Extract the first line through the line containing "reachEntry s := rfl" from the listing below, exactly as written.

(Beginning of Records to process)

-- ==== Sys2Proof/Proofs/Writes.lean ====
section
/-! SUPPORT. What a session's next WRITE comes to (R74, R590): its effect on the answered state where it passes every check, and its
answer alone where the module's state refuses it. -/

namespace Sys2Proof.Machine

/-! Accepting the tag of a request changes nothing that the checks of R590 read. -/

@[simp] theorem reachEntry_tagAccepted (s : State) (x : Session) : reachEntry (tagAccepted s x) = reachEntry s := rfl

@[simp] theorem valueOk_tagAccepted (s : State) (x : Session) : valueOk (tagAccepted s x) = valueOk s := rfl

@[simp] theorem stateOk_tagAccepted (s : State) (x : Session) : stateOk (tagAccepted s x) = stateOk s := rfl

/-- R590, check 1: the entry that a request reaches is the one that its index and subindex name. -/
theorem lookupEntry_of_reached {s : State} {role index sub : Nat} {write : Bool} {e : Entry}
    (h : reachEntry s role index sub write = .inr e) : lookupEntry index sub = .inr e := by
  unfold reachEntry at h
  split at h
  case h_1 => cases h
  case h_2 e' hlookup =>
    split at h
    case isTrue => cases h
    case isFalse =>
      split at h <;> cases h
      exact hlookup

section
variable {s : State} {f : Frame} {x : Session} {e : Entry} {key v : Nat}

theorem frameKey_of_acceptedWrite (h : acceptedWrite s f x e key v) : frameKey f = key := by
  obtain ⟨-, hkey, -⟩ := h
  exact hkey

/-- A WRITE passes checks 1 to 3 as the request reaches its entry, in the words of the frame's own bytes. -/
theorem reachEntry_of_reaches (h : reaches s f x true e) :
    reachEntry s x.role (leNat (f.body.take 2)) (leNat ((f.body.drop 2).take 1)) true = .inr e := by
  rwa [reaches, frameKey_index, frameKey_sub] at h

/-- R590: a WRITE that passes every check succeeds, and its effect is that of its entry and value. -/
theorem serveBody_of_acceptedWrite (h : acceptedWrite s f x e key v) :
    serveBody (tagAccepted s x) x 0x11 f.via f.body f.storeFails
      = { status := stOk, body := f.body.take 4, writing := x.writing, act := fun t => applyWrite t x.sid e key v } := by
  obtain ⟨-, rfl, hreach, hdomain, htype, hlen, rfl, hvalue, hstate, hstore⟩ := h
  have hkey : keyOf (leNat (f.body.take 2)) (leNat ((f.body.drop 2).take 1)) = frameKey f := rfl
  have hv : leNat (f.body.drop 4) = frameValue f := rfl
  have hcommits : ¬ ((e.persist = .stored ∨ frameKey f = keyKeyClear) ∧ f.storeFails = true) := fun ⟨hp, hf⟩ => by
    simp [hstore hp] at hf
  simp only [serveBody, writeEntry, reachEntry_tagAccepted, reachEntry_of_reaches hreach, hkey, hv, hdomain, htype, hlen,
    valueOk_tagAccepted, hvalue, stateOk_tagAccepted, hstate, hcommits, ne_eq, not_true_eq_false, or_self, if_false]

/-- R46, R56, R590: a WRITE that passes every check is answered, and then its effect comes about. -/
theorem serveFrame_of_acceptedWrite (h : acceptedWrite s f x e key v) :
    serveFrame s 0x11 f = applyWrite (writeAnswered s f x) x.sid e key v := by
  have hserved := serveBody_of_acceptedWrite h
  obtain ⟨hnext, -⟩ := h
  rw [serveFrame_of_isNext (by decide) hnext, execute_tagAccepted s x 0x11 f, hserved]
  rfl

/-- R590, check 6: a WRITE of a value that its entry takes is answered with WRONG_STATE alone where the module's state refuses it. -/
theorem serveFrame_of_wrongState (hnext : isNext s 0x11 f x) (hreach : reaches s f x true e) (hdomain : e.type ≠ .domain)
    (htype : leNat ((f.body.drop 3).take 1) = typeCode e.type) (hlen : (f.body.drop 4).length = typeSize e.type)
    (hvalue : valueOk s e (frameKey f) (frameValue f) = true)
    (hstate : stateOk s x.sid x.role e (frameKey f) (frameValue f) = false) :
    serveFrame s 0x11 f = answered s x 0x11 f stWrongState [] x.writing := by
  have hkey : keyOf (leNat (f.body.take 2)) (leNat ((f.body.drop 2).take 1)) = frameKey f := rfl
  have hv : leNat (f.body.drop 4) = frameValue f := rfl
  have hserved : serveBody (tagAccepted s x) x 0x11 f.via f.body f.storeFails
      = { status := stWrongState, body := f.body.take 4, writing := x.writing } := by
    simp [serveBody, writeEntry, reachEntry_of_reaches hreach, hkey, hv, hdomain, htype, hlen, hvalue, hstate]
  rw [serveFrame_of_isNext (by decide) hnext, execute_refused (by decide) hserved]

end

end Sys2Proof.Machine
end

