-- ==== Sys2Proof/Proofs/TransportsDisabled.lean ====
section
/-! The switches of the two transports (R80). -/

namespace Sys2Proof.Machine

/-! What the ledger's notes leave. -/

/-- From one state to another nothing sent is taken back, and of the dictionary only the ledger's two counts may change. -/
def notesOnly (s t : State) : Prop := s.out <+: t.out ∧ dictOnly [keyLedgerMissed, keyLedgerDropped] s t

theorem notesOnly_trans {s t u : State} (h : notesOnly s t) (h' : notesOnly t u) : notesOnly s u :=
  ⟨h.1.trans h'.1, fun k hk => (h'.2 k hk).trans (h.2 k hk)⟩

theorem notesOnly_of_same {s t : State} (hout : t.out = s.out) (hdict : t.dict = s.dict) : notesOnly s t :=
  ⟨hout ▸ List.prefix_rfl, fun k _ => dictGet_of_dict hdict k⟩

/-- One of the ledger's counts takes a value. -/
theorem notesOnly_dictSet (s : State) {key : Nat} (v : Nat) (hkey : key ∈ [keyLedgerMissed, keyLedgerDropped]) :
    notesOnly s (dictSet s key v) :=
  ⟨List.prefix_rfl, fun k hk => by rw [dictGet_dictSet, if_neg fun h : k = key => hk (h ▸ hkey)]⟩

/-- R289: an MSI-X vector is at most one output more. -/
theorem sendVector_notesOnly (s : State) (v : Nat) : notesOnly s (sendVector s v) := by
  refine ⟨?_, fun k _ => dictGet_of_dict (sendVector_changes s v .dict (by decide)) k⟩
  unfold sendVector
  dsimp only
  split
  case isTrue => exact List.prefix_rfl
  case isFalse => exact List.prefix_append _ _

theorem raiseModEvent_notesOnly (s : State) (m : BitVec 6) : notesOnly s (raiseModEvent s m) := by
  have hflags : notesOnly s { s with bar0 := { s.bar0 with modEvent := s.bar0.modEvent ||| m } } := notesOnly_of_same rfl rfl
  unfold raiseModEvent
  dsimp only
  split
  case isTrue => exact notesOnly_trans hflags (sendVector_notesOnly _ _)
  case isFalse => exact hflags

/-- R561, R564: an entry of the ledger takes nothing back, and is counted at most. -/
theorem logEntry_notesOnly (s : State) (sev : Fin 4) (code srcKind srcUnit data : Nat) :
    notesOnly s (logEntry s sev code srcKind srcUnit data) := by
  have hcounted (l : Ledger) (frozen : Bool) (n : Nat) :
      notesOnly s { s with ledger := l, dict := if frozen then dictPut s.dict keyLedgerMissed n else s.dict } := by
    cases frozen with
    | true => exact notesOnly_trans (notesOnly_dictSet s n (by decide)) (notesOnly_of_same rfl rfl)
    | false => exact notesOnly_of_same rfl rfl
  unfold logEntry
  dsimp only
  split
  · exact notesOnly_of_same rfl rfl
  split
  · exact notesOnly_dictSet s _ (by decide)
  split
  · exact notesOnly_trans (hcounted _ _ _) (raiseModEvent_notesOnly _ _)
  split
  · exact notesOnly_trans (hcounted _ _ _) (raiseModEvent_notesOnly _ _)
  · exact hcounted _ _ _

theorem endFreeze_notesOnly (s : State) (cause : Nat) : notesOnly s (endFreeze s cause) := by
  unfold endFreeze
  split
  · exact notesOnly_of_same rfl rfl
  · exact notesOnly_trans (t := { s with ledger := { s.ledger with freeze := none } }) (notesOnly_of_same rfl rfl)
      (logEntry_notesOnly _ _ _ _ _ _)

/-- R68, R564: sessions that close leave at most the entry of a freeze that ends. -/
theorem closeSessions_notesOnly (s : State) (p : Session → Bool) : notesOnly s (closeSessions s p) := by
  have hgone : notesOnly s { s with sessions := { s.sessions with sessions := s.sessions.sessions.filter fun x => !p x } } :=
    notesOnly_of_same rfl rfl
  unfold closeSessions
  dsimp only
  split
  · split
    · exact notesOnly_trans hgone (endFreeze_notesOnly _ 1)
    · exact hgone
  · exact hgone

/-! A transport closes. -/

theorem closeTransport_notesOnly (s : State) (mailbox : Bool) : notesOnly s (closeTransport s mailbox) :=
  notesOnly_trans (closeSessions_notesOnly s _) (notesOnly_of_same rfl rfl)

theorem closeTransport_changes (s : State) (mailbox : Bool) :
    changesOnly [.out, .dict, .bar0, .ledger, .sessions] s (closeTransport s mailbox) := by
  obtain ⟨-, hclosed, -, -⟩ := closeSessions_closed s fun x => byMailbox x.via = mailbox
  refine changesOnly_trans hclosed fun p hp => ?_
  cases p with
  | sessions => exact absurd (by decide) hp
  | _ => rfl

/-- R80: the sessions left are those of the other transport. -/
theorem closeTransport_sessions (s : State) (mailbox : Bool) :
    (closeTransport s mailbox).sessions.sessions = s.sessions.sessions.filter fun y => byMailbox y.via ≠ mailbox := by
  obtain ⟨hclosed, -, -, -⟩ := closeSessions_closed s fun x => byMailbox x.via = mailbox
  simp [closeTransport, hclosed]

/-- R80: and so are the pending handshakes. -/
theorem closeTransport_handshakes (s : State) (mailbox : Bool) :
    (closeTransport s mailbox).sessions.handshakes = s.sessions.handshakes.filter fun h => byMailbox h.via ≠ mailbox := by
  obtain ⟨hclosed, -, -, -⟩ := closeSessions_closed s fun x => byMailbox x.via = mailbox
  simp [closeTransport, hclosed]

/-! The two switches. -/

/-- The switches: an entry, the other transport's entry, and whether the transport is the mailbox. -/
def transportSwitches : List (Nat × Nat × Bool) := [(keyFbEnable, keyMailboxEnable, false), (keyMailboxEnable, keyFbEnable, true)]

/-- The row of a switch in the dictionary (R80): a stored BOOL that the OWNER writes in any module state. -/
def switchRow (sub : Nat) : Entry := ent 0x0200 1 sub 1 .bool .ro .ro .rw .stored 1 0 1

theorem lookupEntry_fbEnable : lookupEntry (keyFbEnable / 256) (keyFbEnable % 256) = .inr (switchRow 1) := by decide +kernel

theorem lookupEntry_mailboxEnable : lookupEntry (keyMailboxEnable / 256) (keyMailboxEnable % 256) = .inr (switchRow 7) := by decide +kernel

section
variable {s : State} {f : Frame} {x : Session} {e : Entry} {key other : Nat} {mailbox : Bool}
  (hswitch : (key, other, mailbox) ∈ transportSwitches)
include hswitch

theorem transportSwitches_cases :
    (key = keyFbEnable ∧ other = keyMailboxEnable ∧ mailbox = false) ∨ (key = keyMailboxEnable ∧ other = keyFbEnable ∧ mailbox = true) := by
  simpa [transportSwitches] using hswitch

/-- A request that reaches a switch reaches its row. -/
theorem entry_of_reaches_switch (hkey : frameKey f = key) (h : reaches s f x true e) : ∃ sub, e = switchRow sub := by
  have hlookup := lookupEntry_of_reached h
  rw [hkey] at hlookup
  obtain ⟨rfl, rfl, rfl⟩ | ⟨rfl, rfl, rfl⟩ := transportSwitches_cases hswitch
  · exact ⟨1, Sum.inr.inj (hlookup.symm.trans lookupEntry_fbEnable)⟩
  · exact ⟨7, Sum.inr.inj (hlookup.symm.trans lookupEntry_mailboxEnable)⟩

theorem entry_of_acceptedWrite_switch {v : Nat} (h : acceptedWrite s f x e key v) : ∃ sub, e = switchRow sub := by
  obtain ⟨-, hkey, hreach, -⟩ := h
  exact entry_of_reaches_switch hswitch hkey hreach

theorem applyWrite_switch_off (sid : U32) (sub : Nat) :
    applyWrite s sid (switchRow sub) key 0 = closeTransport (dictSet s key 0) mailbox := by
  obtain ⟨rfl, rfl, rfl⟩ | ⟨rfl, rfl, rfl⟩ := transportSwitches_cases hswitch <;> rfl

theorem applyWrite_switch_on (sid : U32) (sub : Nat) : applyWrite s sid (switchRow sub) key 1 = dictSet s key 1 := by
  obtain ⟨rfl, rfl, rfl⟩ | ⟨rfl, rfl, rfl⟩ := transportSwitches_cases hswitch <;> rfl

theorem valueOk_switch_off (sub : Nat) : valueOk s (switchRow sub) key 0 = true := by
  obtain ⟨rfl, rfl, rfl⟩ | ⟨rfl, rfl, rfl⟩ := transportSwitches_cases hswitch <;> rfl

/-- R80: what the module's state has to say of a switch written 0. -/
theorem stateRule_switch_off (sid : U32) (sub : Nat) :
    stateRule s sid (switchRow sub) key 0 = decide (dictGet s other = 1) := by
  obtain ⟨rfl, rfl, rfl⟩ | ⟨rfl, rfl, rfl⟩ := transportSwitches_cases hswitch <;> rfl

/-- R80: while the other transport is off, no state lets a switch be written 0. -/
theorem stateOk_switch_off (sid : U32) (role sub : Nat) (hother : dictGet s other = 0) :
    stateOk s sid role (switchRow sub) key 0 = false := by
  simp [stateOk, stateRule_switch_off hswitch, hother]

/-- R80: a transport switched off: the write is answered first, and what closes is this transport's alone. -/
theorem serveFrame_switch_off (h : acceptedWrite s f x e key 0) :
    serveFrame s 0x11 f = closeTransport (dictSet (writeAnswered s f x) key 0) mailbox := by
  obtain ⟨sub, rfl⟩ := entry_of_acceptedWrite_switch hswitch h
  rw [serveFrame_of_acceptedWrite h, applyWrite_switch_off hswitch]

theorem serveFrame_switch_on (h : acceptedWrite s f x e key 1) : serveFrame s 0x11 f = dictSet (writeAnswered s f x) key 1 := by
  obtain ⟨sub, rfl⟩ := entry_of_acceptedWrite_switch hswitch h
  rw [serveFrame_of_acceptedWrite h, applyWrite_switch_on hswitch]

/-- R80: the write that would leave no transport fails. -/
theorem serveFrame_switch_last (hnext : isNext s 0x11 f x) (hkey : frameKey f = key) (hreach : reaches s f x true e)
    (htype : leNat ((f.body.drop 3).take 1) = typeCode e.type) (hlen : (f.body.drop 4).length = typeSize e.type)
    (hvalue : frameValue f = 0) (hother : dictGet s other = 0) :
    serveFrame s 0x11 f = answered s x 0x11 f stWrongState [] x.writing := by
  obtain ⟨sub, rfl⟩ := entry_of_reaches_switch hswitch hkey hreach
  refine serveFrame_of_wrongState hnext hreach (by simp [switchRow, ent]) htype hlen ?_ ?_
  · rw [hkey, hvalue, valueOk_switch_off hswitch]
  · rw [hkey, hvalue, stateOk_switch_off hswitch _ _ _ hother]

/-- The ledger's counts are no switches. -/
theorem switch_not_ledgerCount : key ∉ [keyLedgerMissed, keyLedgerDropped] := by
  obtain ⟨rfl, rfl, rfl⟩ | ⟨rfl, rfl, rfl⟩ := transportSwitches_cases hswitch <;> decide

end

/-- Settles O14: both rows hand their frame to the server; the two switches differ in the transport that closes alone. -/
theorem transportsDisabled : Obligations.TransportsDisabled := by
  unfold Obligations.TransportsDisabled
  intro s f x e r hr
  dsimp only
  have hrow : frameKey f = r.1 → exec (r.2.2.2 f) s = .next (serveFrame s 0x11 f) := by
    simp only [List.mem_cons, List.not_mem_nil, or_false] at hr
    rcases hr with rfl | rfl <;> exact fun hkey => congrArg _ (if_pos hkey)
  have hswitch : (r.1, r.2.1, r.2.2.1) ∈ transportSwitches := by
    simp only [List.mem_cons, List.not_mem_nil, or_false] at hr
    rcases hr with rfl | rfl <;> decide
  refine ⟨fun haccepted => ?_, fun hnext hkey hreach htype hlen hvalue hother => ?_, fun haccepted => ?_⟩
  · refine ⟨_, hrow (frameKey_of_acceptedWrite haccepted), ?_⟩
    rw [serveFrame_switch_off hswitch haccepted]
    obtain ⟨hout, hdict⟩ := closeTransport_notesOnly (dictSet (writeAnswered s f x) r.1 0) r.2.2.1
    refine ⟨hout, ?_, ?_, closeTransport_sessions _ _, closeTransport_handshakes _ _⟩
    · rw [hdict r.1 (switch_not_ledgerCount hswitch), dictGet_dictSet_same]
    · exact changesOnly_trans (changesOnly_mono (by decide) (dictSet_changes _ _ _)) (closeTransport_changes _ _)
  · rw [hrow hkey, serveFrame_switch_last hswitch hnext hkey hreach htype hlen hvalue hother]
  · rw [hrow (frameKey_of_acceptedWrite haccepted), serveFrame_switch_on hswitch haccepted]

end Sys2Proof.Machine
end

(End of Records to process)

> **Answer section**
-- ==== Sys2Proof/Proofs/Writes.lean ====
section
/-! SUPPORT. What a session's next WRITE comes to (R74, R590): its effect on the answered state where it passes every check, and its
answer alone where the module's state refuses it. -/

namespace Sys2Proof.Machine

/-! Accepting the tag of a request changes nothing that the checks of R590 read. -/

@[simp] theorem reachEntry_tagAccepted (s : State) (x : Session) : reachEntry (tagAccepted s x) = reachEntry s := rfl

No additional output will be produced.